[Supplied material — start]

-- ==== Sys2Proof/Machine/Links.lean ====
section
/-! DEFINITION. The scale-up links (R394 to R403): training, flits and their replay, cut-through forwarding, the delivery of
packets in ESEQ order, acknowledgements, and the routing tables with their switch. -/

namespace Sys2Proof.Machine

open Sys2Proof

/-! ### Ports (R394) -/

def LinkPort.enabled (x : LinkPort) : Bool := x.ctl.getLsbD 8
def LinkPort.expected (x : LinkPort) : Nat := field x.peer 0 10

/-- A record of kind 5 of a link port, an element of space 2 that the ring supervisor supervises (R403, R427, R432). -/
def State.linkRecord (s : State) (p : Nat) (lanes : BitVec 8) : State :=
  s.record ringRow 5 0 (280 + p) lanes.toNat (ofNat p)

/-- A port goes down; the row manager is told. -/
def State.portDown (s : State) (p : Nat) : State :=
  let x := s.linkPort p
  (s.setLinkPort p { x with up := false }).linkRecord p x.failed

/-- An enabled port trains to the peer it finds: it runs on the good lanes if there are 6 and the peer is the expected one
(R394, R403). -/
def execLinkTrain (port peer : Nat) (lanes : BitVec 8) (s : State) : Host.Outcome State Fault Refusal :=
  let x := s.linkPort port
  if x.enabled = false then .next s
  else
    let good := lanes &&& x.ctl.extractLsb' 0 8 &&& ~~~x.failed
    let x := { x with good, peerMod := BitVec.ofNat 10 peer }
    if 6 ≤ popCount good 8 ∧ peer = x.expected then
      .next (s.setLinkPort port { x with up := true }).drainAll
    else .next ((s.setLinkPort port x).portDown port)

/-- Lanes of a port fail: they stay out of use, and with fewer than 6 the port is down (R394). -/
def execLossOfLink (port : Nat) (lost : BitVec 8) (s : State) : Host.Outcome State Fault Refusal :=
  let x := s.linkPort port
  let good := x.good &&& ~~~lost
  let x := { x with good, failed := x.failed ||| lost, up := x.up && decide (6 ≤ popCount good 8) }
  if lost = 0 then .next s else .next ((s.setLinkPort port x).linkRecord port x.failed)

/-- The peer asks for replay from a flit: the port sends it and every later one again; the sixteenth replay takes the port
down (R396). -/
def execLinkReplayRequest (port : Nat) (fseq : BitVec 12) (s : State) : Host.Outcome State Fault Refusal :=
  let x := s.linkPort port
  if x.up = false ∨ x.peerFrozen ∨ x.sent.all (fun f => (f.words.head?.getD 0).extractLsb' 52 12 ≠ fseq) then .next s
  else
    let back := (x.tx - fseq).toNat
    let n := x.sent.length - back
    let old := x.sent.take n
    let sent := (x.sent.drop n).map (fun f => { f with tries := f.tries + 1 })
    let s := s.setLinkPort port { x with sent := old ++ sent }
    if sent.any (fun f => decide (16 ≤ f.tries)) then .next (s.portDown port) else .next s

/-! ### Acknowledgements and discards at the source (R397, R399) -/

/-- A packet to module m on a virtual channel is no longer unacknowledged; one that stalled may leave. -/
def State.packetDone (s : State) (m : Nat) (vc : BitVec 2) (eseq : BitVec 32) : State :=
  let x := s.outStream m vc
  let s := s.setOutStream m vc { x with unacked := x.unacked.filter (fun p => p.eseq ≠ eseq) }
  s.drain m vc x.waiting.length

/-- The reply to an access of this module at another reaches who asked (R281, R399): an access takes its value, with the termination of
an accumulate page's domain by a poisoned atomic (R437), or fails with a cause. -/
def State.takeReply (s : State) (who : Asker) (cause : BitVec 8) (v : Val) (fl : BitVec 5) : State :=
  match who with
  | .cell k n =>
    match (s.cell k).accs.find? (fun x => x.tok.seq = n) with
    | some x =>
      match x.status with
      | .away _ =>
        if cause ≠ 0 then s.setAccess k n (.failed cause)
        else
          let s' := s.setAccess k n (.done v (if v.p then 0 else fl))
          if v.p ∧ x.kind.returns ∧ x.kind ≠ .ldg ∧ x.kind ≠ .ldf ∧ x.kind ≠ .ald ∧ x.pkind = 2 then s'.terminate x.pdom else s'
      | _ => s
    | none => s
  | .comb b line => s.entryReply b line cause
  | who => s.engineReply who cause v

/-- A read of this module that a full table at another has refused (R277), or whose page there has moved (R140), is sent again: at a new
translation after a move. -/
def State.takeNack (s : State) (who : Asker) (moved : Bool) : State :=
  match who with
  | .cell k n =>
    match (s.cell k).accs.find? (fun x => x.tok.seq = n) with
    | some x =>
      match x.status, moved with
      | .away m, false => s.setAccess k n (.nacked (m + 1))
      | .away _, true =>
        match s.pageOf x.va with
        | some p =>
          s.modCell k (fun c => { c with
            accs := c.accs.map (fun y => if y.tok.seq = n then { y with pa := p.addr y.va, status := .nacked 0 } else y) })
        | none => s.setAccess k n (.failed causeTrans)
      | _, _ => s
    | none => s
  | who =>
    match s.wordSt who with
    | some (.asked m) => s.setWord who (.nacked (if moved then 0 else m + 1))
    | _ => s

/-- The source of a discarded packet learns of it: an access fails with TRANS, a queue word is handled as a torn-down
delivery (R397, R435). -/
def State.packetLost (s : State) (op : PacketOp) : State :=
  let miss (who : Asker) : State := s.takeReply who causeTrans Val.zero 0
  match op with
  | .read _ _ _ who _ => miss who
  | .write _ _ _ who => miss who
  | .fill _ _ _ who => miss who
  | .clear _ who => miss who
  | .line _ _ who => miss who
  | .atomic _ _ _ _ _ _ _ _ who => miss who
  | .words _ _ src ws => ws.foldl (fun s w => s.applyAck ⟨src, w.seq, true⟩) s
  | _ => s

/-- An acknowledgement reaches the source: the oldest packet of the stream leaves its window (R399). -/
def execPacketAck (dstModule : Nat) (vc : BitVec 2) (s : State) : Host.Outcome State Fault Refusal :=
  match (s.outStream dstModule vc).unacked with
  | p :: _ => .next (s.packetDone dstModule vc p.eseq)
  | [] => .next s

/-! ### Flits (R395 to R397, R401) -/

/-- A packet is discarded in this module: its supervisor is told, and a NACK returns to its source (R397). -/
def State.discardPacket (s : State) (port : Nat) (vc : BitVec 2) (head : Word) : State :=
  let src := field head 44 10
  let eseq : BitVec 32 := head.extractLsb' 0 32
  let s := s.record ringRow 10 0 (280 + port) (field head 54 10) (eseq.zeroExtend 64)
  s.sendPacket src (Config.packetVc 3) (.discarded (field head 54 10) vc eseq)

/-- The port on which a head leaves this module: none where its packet is discarded (R397, R401). A port that is down is skipped (R394),
and the table names no other. -/
def State.forwardPort (s : State) (port : Nat) (words : List Word) : Option Nat :=
  let w1 := words.getD 1 0
  let hops := field (words.getD 2 0) 59 5 + 1
  if 31 ≤ hops then none
  else (s.route (port / 8) (w1.getLsbD 43) (field w1 54 10)).bind (fun p => if (s.linkPort p).up then some p else none)

/-- The words of a head that is forwarded: HOPS is one higher, and the head's CRC, whose polynomial is not in the spec, a free
value (log entry 9). -/
def State.forwardHead (s : State) (words : List Word) : List Word :=
  let w2 := words.getD 2 0
  let up := (w2 &&& ofNat (2 ^ 59 - 1)) ||| at_ (field w2 59 5 + 1) 59
  (words.drop 1).take 1 ++ [up] ++ (words.drop 3).take 28 ++ [Config.freeWord s.fresh &&& 0xFFFFFFFF#64]

/-- A packet for this module has arrived whole; one already delivered, or already held, is discarded (R399). -/
def State.holdPacket (s : State) (vc : BitVec 2) (head : Word) : State :=
  let m := field head 44 10
  let h : PacketHead := ⟨m, field head 40 3, head.extractLsb' 0 32⟩
  let x := s.inStream m vc
  if seqFrom x.next h.eseq = false ∨ x.held.any (fun y => y.eseq = h.eseq) then s
  else s.setInStream m vc { x with held := x.held ++ [h] }

/-- A flit of packet r on a virtual channel leaves on its port. -/
def State.forwardFlit (s : State) (r : RxPacket) (vc : BitVec 2) (ft : Nat) (stomp : Bool) (rest : List Word) : State :=
  match r.out with
  | some q => s.sendFlit q (flitCtl vc ft stomp) rest
  | none => s

def State.setRx (s : State) (port : Nat) (vc : BitVec 2) (r : Option RxPacket) : State :=
  let x := s.linkPort port
  s.setLinkPort port { x with rxs := match r with
    | some y => SMap.put x.rxs vc.toNat y
    | none => SMap.erase x.rxs vc.toNat }

/-- The receiver asks for replay from a flit. -/
def State.askReplay (s : State) (port : Nat) (fseq : BitVec 12) : State :=
  s.setLinkPort port { s.linkPort port with rx := fseq, ask := some fseq }

/-- The tail of packet r arrives at a port (R396): a stomped one is discarded, one whose payload check fails is forwarded with
STOMP and asked for again from its head, and a whole one is delivered, or goes on. -/
def State.tail (s : State) (port : Nat) (vc : BitVec 2) (r : RxPacket) (ft : Nat) (stomp ok : Bool) (rest : List Word) : State :=
  let head := r.head.getD 1 0
  let s := s.setRx port vc none
  if stomp then s.forwardFlit r vc ft true rest
  else if ok = false then (s.forwardFlit r vc ft true rest).askReplay port r.fseq
  else if field head 54 10 = s.modNo.toNat then s.holdPacket vc head
  else s.forwardFlit r vc ft false rest

/-- A head whose check holds begins a packet: one for another module is forwarded cut-through or discarded. -/
def State.head (s : State) (port : Nat) (vc : BitVec 2) (fseq : BitVec 12) (words : List Word) : State × RxPacket :=
  let w1 := words.getD 1 0
  if field w1 54 10 = s.modNo.toNat then (s, ⟨words, 1, none, fseq⟩)
  else
    match s.forwardPort port words with
    | some q => (s, ⟨words, 1, some q, fseq⟩)
    | none => (s.discardPacket port vc w1, ⟨words, 1, none, fseq⟩)
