/-- The event unit's state takes its reset values for a load, and so does the strip's reservation; the lines keep their
configuration (R290, R366). -/
def Strip.fresh (t : Strip) (load : BitVec 64) : Strip :=
  { t.clearEvents with live := some load, mat := { t.mat with rsv := 0 } }

/-- The load whose cells configure the lines of a strip: that of slot 0, or where that cell is FREE of the first cell that is not
(R290, R299). -/
def State.stripLoad (s : State) (st : Nat) : Option (BitVec 64) :=
  ((upto 8).find? (fun j => (s.cell (cellOfStrip st j)).st ≠ .free)).map (fun j => (s.cell (cellOfStrip st j)).ident.load)

/-- START of a CONFIGURED cell; the first START of the strip's load in a strip resets the strip's state. Every other item holds its
reset value, or what a row manager wrote (R500); the next join of the cell is for the next group (R369). -/
def State.startCell (s : State) (k : Nat) : State :=
  let c := s.cell k
  if c.st = .configured then
    let st := stripOf k
    let t := s.strip st
    let s := if s.stripLoad st = some c.ident.load ∧ t.live ≠ some c.ident.load then s.setStrip st (t.fresh c.ident.load) else s
    let c := { c with mat := { c.mat with joined := t.mat.next } }
    s.setCell k ({ c.bindAll.initSems with st := .idle, startAt := c.startAt + ofNat s.now, kept := [], last := [] }.noteRunnable s.now)
  else s

/-- START (R43, R50). -/
def execStart (m : Master) (offset : BitVec 10) (s : State) : Host.Outcome State Fault Refusal :=
  runCommand m 1 (fun s x => do
    let k ← cellTarget x offset.toNat
    notBusy (!(s.cell k).started)
    return s.startCell k) s

end Sys2Proof.Machine
end

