/-- Word n of the pending-read record is written; the word after the last read makes room for one more. -/
def Cell.setPending (c : Cell) (n : Nat) (v : Word) : Cell :=
  let rs := if n / 2 = c.pendingReads.length then c.pendingReads ++ [⟨0, 1, false, 0, ⟨none, c.iseq, c.pc, 0, 0, false, 0⟩⟩]
    else c.pendingReads
  let upd (r : PendingRead) : PendingRead :=
    if n % 2 = 0 then { r with va := field v 0 57, size := 2 ^ field v 57 2, sx := v.getLsbD 59 }
    else { r with d := v.extractLsb' 0 6, tok := { r.tok with slot := if v.getLsbD 9 then some (v.extractLsb' 6 3) else none } }
  { c with pendingReads := rs.modify (n / 2) upd }

/-- An item of the checkpoint (R442). -/
def Cell.ckptWord (c : Cell) : CkptItem → Word
  | .pc => at_ c.ckpt.entry.toNat 16 ||| at_ c.ckpt.pc 0
  | .greg n => (SMap.get Val.zero c.ckpt.g n).v
  | .gpois => (upto 56).foldl (fun w n => w ||| at_ (b2n (SMap.get Val.zero c.ckpt.g n).p) n) 0
  | .res i =>
    match SMap.get none c.ckpt.res i with
    | some n => at_ 1 16 ||| at_ n 0
    | none => 0
  | .sem n => (SMap.get ({} : Sem) c.ckpt.sems n).word
  | .loop => c.ckpt.loop
  | .lfsr => c.ckpt.lfsr.zeroExtend 64
  | .flags => c.ckpt.flags.zeroExtend 64
  | .rm => c.ckpt.rm.zeroExtend 64
  | .vl => ofNat c.ckpt.vl
  | .seq i => (SMap.get 0 c.ckpt.seqs i).zeroExtend 64
  | .empty => 0

/-- Entry k of the rewind table (R440). -/
def Cell.rewindWord (c : Cell) (k : Nat) : Word :=
  match c.rewinds[k]? with
  | some r => at_ r.port.toNat 0 ||| at_ r.punit.toNat 3 ||| at_ r.expected.toNat 21 ||| at_ r.stop.toNat 37
  | none => 0

/-- The word at an offset of the page of cell k; addresses not listed read 0. -/
def State.cellPageWord (s : State) (k off : Nat) : Word :=
  let c := s.cell k
  let i := off % 0x40 / 8
  if off < 0x20000 then ofNat (c.store.read off 8)
  else if off < 0x24000 then c.code ((off - 0x20000) / 8)
  else if off = 0x30000 then c.cctl
  else if off = 0x30008 then c.cstat
  else if off = 0x30010 then at_ c.sys.entry.toNat 16 ||| at_ (c.pc % 2048) 0
  else if 0x30108 ≤ off ∧ off ≤ 0x302B8 then (c.reg ((off - 0x30100) / 8)).v
  else if off = 0x302C0 then c.gpois
  else if off = 0x302C8 then c.resvSlots
  else if 0x30300 ≤ off ∧ off < 0x30340 then Config.pageShow 0 off (c.faultWord i)
  else if 0x30340 ≤ off ∧ off < 0x30380 then ofNat ((c.inEp i).res.getD (c.inEp i).resOld)
  else if 0x30400 ≤ off ∧ off < 0x30450 then c.sysReg k s.now (32 + (off - 0x30400) / 8)
  else if 0x30500 ≤ off ∧ off < 0x30580 then (c.sem ((off - 0x30500) / 8)).word
  else if 0x30800 ≤ off ∧ off < 0x30C00 then Config.pageShow 0 off (c.ckptWord (Config.ckptItem ((off - 0x30800) / 8)))
  else if 0x31000 ≤ off ∧ off < 0x32000 then c.epWord (off - 0x31000)
  else if 0x32000 ≤ off ∧ off < 0x32040 then (c.inEp i).qnp.zeroExtend 64
  else if 0x32040 ≤ off ∧ off < 0x32080 then (c.inEp i).qc.zeroExtend 64
  else if 0x32080 ≤ off ∧ off < 0x320C0 then (c.outEp i).odom.zeroExtend 64
  else if off = 0x320C0 then at_ (b2n c.qreq) 32 ||| c.qcut.zeroExtend 64
  else if 0x32100 ≤ off ∧ off < 0x32180 then Config.pageShow 0 off (c.rewindWord ((off - 0x32100) / 8))
  else if 0x32200 ≤ off ∧ off < 0x32300 then Config.pageShow 0 off (c.pendingWord ((off - 0x32200) / 8))
  else if 0x38000 ≤ off ∧ off < 0x38800 then
    (upto 64).foldl (fun w j => w ||| at_ (b2n (c.storePoison.has ((off - 0x38000) * 8 + j))) j) 0
  else 0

[Supplied material — finish]

* _Task to complete_: Search the entries for the word "goes" and gather every line where it appears.

* _Result below_:
/-- A port goes down; the row manager is told. -/
STOMP and asked for again from its head, and a whole one is delivered, or goes on. -/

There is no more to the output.